**Material shown**.

/-- Why an entry of a ring of a kind is malformed (HALT_WHERE's REASON), if it is. -/
def malformed (d : BitVec 512) (k : Nat) : Option Nat :=
  let op := entryFld d 7 0
  if !(opcodeListed op) then some (if 0xA0 ≤ op ∧ op ≤ 0xA4 then 5 else 1)
  else if !(opcodeOnKind op k) then some 5
  else if d.toNat &&& (2 ^ 512 - 1 - (headerMask d ||| operandMask d)) ≠ 0 then some 2
  else if badEncoding d then some 3
  else if op == 0x80 && entryZero d 12 10 then some 4
  else none

/-! ### The beginning of entries (R225) -/

/-- Whether the entry at CI may begin: fetched, not held back, and in order. -/
def State.mayBegin (s : State) (f r : Nat) (d : BitVec 512) : Bool :=
  let k := s.ringKind f r
  let alone := s.cpi f r == s.ci f r
  !(heldFrom (s.ring f r).hold (s.ci f r)) && (if k = 0 then alone else !(d.toNat.testBit 8) || alone)

/-- ENTRY_BEGIN (R225, R247): the fetched entry at CI begins, or halts the function when it is malformed. -/
def State.entryBegin (s : State) (f r : Nat) : State :=
  if s.ringOn f r && s.ringKind f r != 4 && !(s.fnQuiet f) && s.ci f r != s.pi f r then
    match (s.ring f r).descs.find? fun d => d.idx == s.ci f r with
    | some ⟨i, some d, false, _, _⟩ =>
      if s.mayBegin f r d then
        match malformed d (s.ringKind f r) with
        | some why => s.halt f r false false why i
        | none =>
          (s.modRing f r fun x =>
            { x with descs := x.descs.map fun y => if y.idx = i then { y with begun := true } else y }).set
              F.RING_CI.CI (i + 1) f r
      else s
    | _ => s
  else s

/-- ENTRY_BEGIN (R225). -/
def execEntryBegin (f r : Fin 4096) : State → Res := whenRunning fun s => s.entryBegin f r

/-- The entry that a command of an opcode takes: the oldest entry of its ring that has begun and not been taken, which
must be the one named and carry the opcode. -/
def State.begunEntry (s : State) (e : EntryRef) (op : Nat) : Option (BitVec 512) :=
  if s.fnQuiet e.fn || !(s.ringOn e.fn e.ring) then none
  else match (s.ring e.fn e.ring).descs.find? fun d => d.begun && !d.taken with
    | some d => if d.idx = e.idx ∧ entryFld (d.data.getD 0) 7 0 = op then d.data else none
    | none => none

/-- The entry taken by its command. -/
def State.takeEntry (s : State) (e : EntryRef) : State :=
  s.modRing e.fn e.ring fun x =>
    { x with descs := x.descs.map fun d => if d.idx = e.idx then { d with taken := true } else d }

/-- The meaning of an opcode's row on its begun entry; without one the command has no effect. -/
def onEntry (e : EntryRef) (op : Nat) (g : BitVec 512 → State → State) : State → Res :=
  whenRunning fun s => match s.begunEntry e op with
    | some d => g d (s.takeEntry e)
    | none => s

/-- NOP (R229): completes with OK. -/
def execNop (e : EntryRef) : State → Res := onEntry e 0x00 fun _ s => s.completeEntry e .ok
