/-- RTO_EXPIRE (R270). -/
def execRtoExpire (c : Fin 16777216) : State → Res :=
  whenRunning fun s => match s.conn c with
    | none => s
    | some x =>
      let un := x.sent.filter fun q => !q.acked
      if x.st = 1 ∧ !un.isEmpty ∧ x.rto ≤ s.turnovers - x.progress ∧ !(s.fnQuiet x.fn) then
        let s := s.cnt .RETX_TIMEOUT_COUNT
        let rto := if s.on F.TP_RTO_CFG.RTO_FREEZE then x.rto else min (2 * x.rto) (s.f F.TP_RTO_CFG.RTO_MAX)
        let s := s.setConn c { x with rto := rto, timedOut := true, timeouts := x.timeouts + 1, progress := s.turnovers }
        if s.f F.TP_RTO_CFG.RETRY_LIMIT ≤ x.timeouts + 1 then
          let u := un.head?
          s.connError c .timeout (u.bind fun q => q.u.own) ((u.map fun q => q.psn).getD 0) 0
        else ((un.take (s.fa F.TP_CC_CFG.W_MIN)).foldl (fun s q => s.resend c q.psn) s).sendReread c
      else s

/-- RNR_RETRY (R279): the PSN refused for want of a buffer is sent again after RNR_TICKS turnovers. -/
def execRnrRetry (c : Fin 16777216) (psn : BitVec 24) : State → Res :=
  whenRunning fun s => match s.conn c with
    | none => s
    | some x =>
      let due (q : SentPkt) : Bool := q.psn == psn.toNat && (match q.rnrAt with
        | some t => decide (s.f F.TP_RETRY_CFG.RNR_TICKS ≤ s.turnovers - t)
        | none => false)
      if (x.sent.any due) && x.st == 1 && !(s.fnQuiet x.fn) then s.resend c psn.toNat else s

/-- Whether a status of a NOTICE ends the connection (R292). -/
def endsConn (st : Nat) : Bool :=
  st == Status.jobMismatch.code || st == Status.functionHalted.code || st == Status.badState.code ||
    st == Status.remoteUnreachable.code || st == Status.timeout.code

/-- A NOTICE for a connection (R279, R291, R292). -/
def State.noticeConn (s : State) (c : Nat) (x : ConnSt) (psn st : Nat) : State :=
  match x.sent.find? fun q => q.psn == psn && !q.acked with
  | none =>
    match x.sent.find? fun q => q.psn == psn with
    | some q => match q.u.own with
      | some m => (s.stopMsg c m st).settle c
      | none => s
    | none => s
  | some q =>
    if st = Status.noRecvBuffer.code then
      let tries := match q.u.own.bind fun m => x.msgs.find? fun y => y.msn == m && y.kind != 9 with
        | some m => m.rnr + 1
        | none => 1
      let lim := s.f F.TP_RETRY_CFG.RNR_RETRY
      if lim ≠ 15 ∧ lim < tries then s.connError c .noRecvBuffer q.u.own psn 0
      else
        let y := match q.u.own with
          | some m => x.mapMsg m fun z => { z with rnr := tries }
          | none => x
        s.setConn c { y with sent := y.sent.map fun r => if r.psn = psn then { r with rnrAt := some s.turnovers } else r }
    else if endsConn st then s.connError c (Status.ofCode st) q.u.own psn 0
    else
      let s := match q.u.own with
        | some m => if q.u.op = 0x0D then s else s.stopMsg c m st
        | none => s
      s.ackWhere c fun r => r.psn == psn

/-- A route-fail notice for a packet of a connection (R293): the PSN is sent again at once, or the connection fails. -/
def State.routeFailConn (s : State) (c : Nat) (x : ConnSt) (psn node dim : Nat) : State :=
  let n := x.routeFails + 1
  let s := s.setConn c { x with routeFails := n }
  if s.f F.TP_RETRY_CFG.ROUTE_FAIL_LIMIT ≤ n then
    let q := x.sent.find? fun q => q.psn == psn
    s.connError c .remoteUnreachable (q.bind fun q => q.u.own) psn (node + dim * 2 ^ 20 + 2 ^ 22)
  else (s.resend c psn).sendReread c

/-! ### Payloads (R421) -/

/-- PAYLOAD_READ_COMPLETE (R421): the data arrives and what can be sent is sent; an error stops its message with ABORTED
(assumption log 8). -/
def execPayloadReadComplete (c : Fin 16777216) (uid : Nat) (res : ReadResult) : State → Res :=
  whenRunning fun s => match s.conn c with
    | none => s
    | some x =>
      let want (u : TxUnit) : Bool := u.uid == uid && u.asked && u.payload.isNone
      match (x.txq ++ x.sent.map fun q => q.u).find? want with
      | none => s
      | some u =>
        match res with
        | .data bs =>
          let y := x.mapUid uid fun v => { v with payload := some (filled v.len bs v.fill) }
          ((s.setConn c y).pumpAll c).sendReread c
        | _ => ((s.unitFail c u .aborted).settle c).pumpAll c

/-! ### Misses resolved (R419, R420) -/

/-- The first parked packet of a connection in PSN order. -/
def ConnSt.firstParked (x : ConnSt) : Option WaitPkt :=
  x.parked.foldl (fun b w => match b with
    | none => some w
    | some v => if wsub 24 w.pkt.psn x.epsn < wsub 24 v.pkt.psn x.epsn then some w else b) none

**What you are asked to do**. If a line falls between the first line of the data above and the line holding "else if !(opcodeOnKind op k) then some 5", inclusive, retype it exactly; retype no other line.

**Result for this task**.
/-- Why an entry of a ring of a kind is malformed (HALT_WHERE's REASON), if it is. -/
def malformed (d : BitVec 512) (k : Nat) : Option Nat :=
  let op := entryFld d 7 0
  if !(opcodeListed op) then some (if 0xA0 ≤ op ∧ op ≤ 0xA4 then 5 else 1)
  else if !(opcodeOnKind op k) then some 5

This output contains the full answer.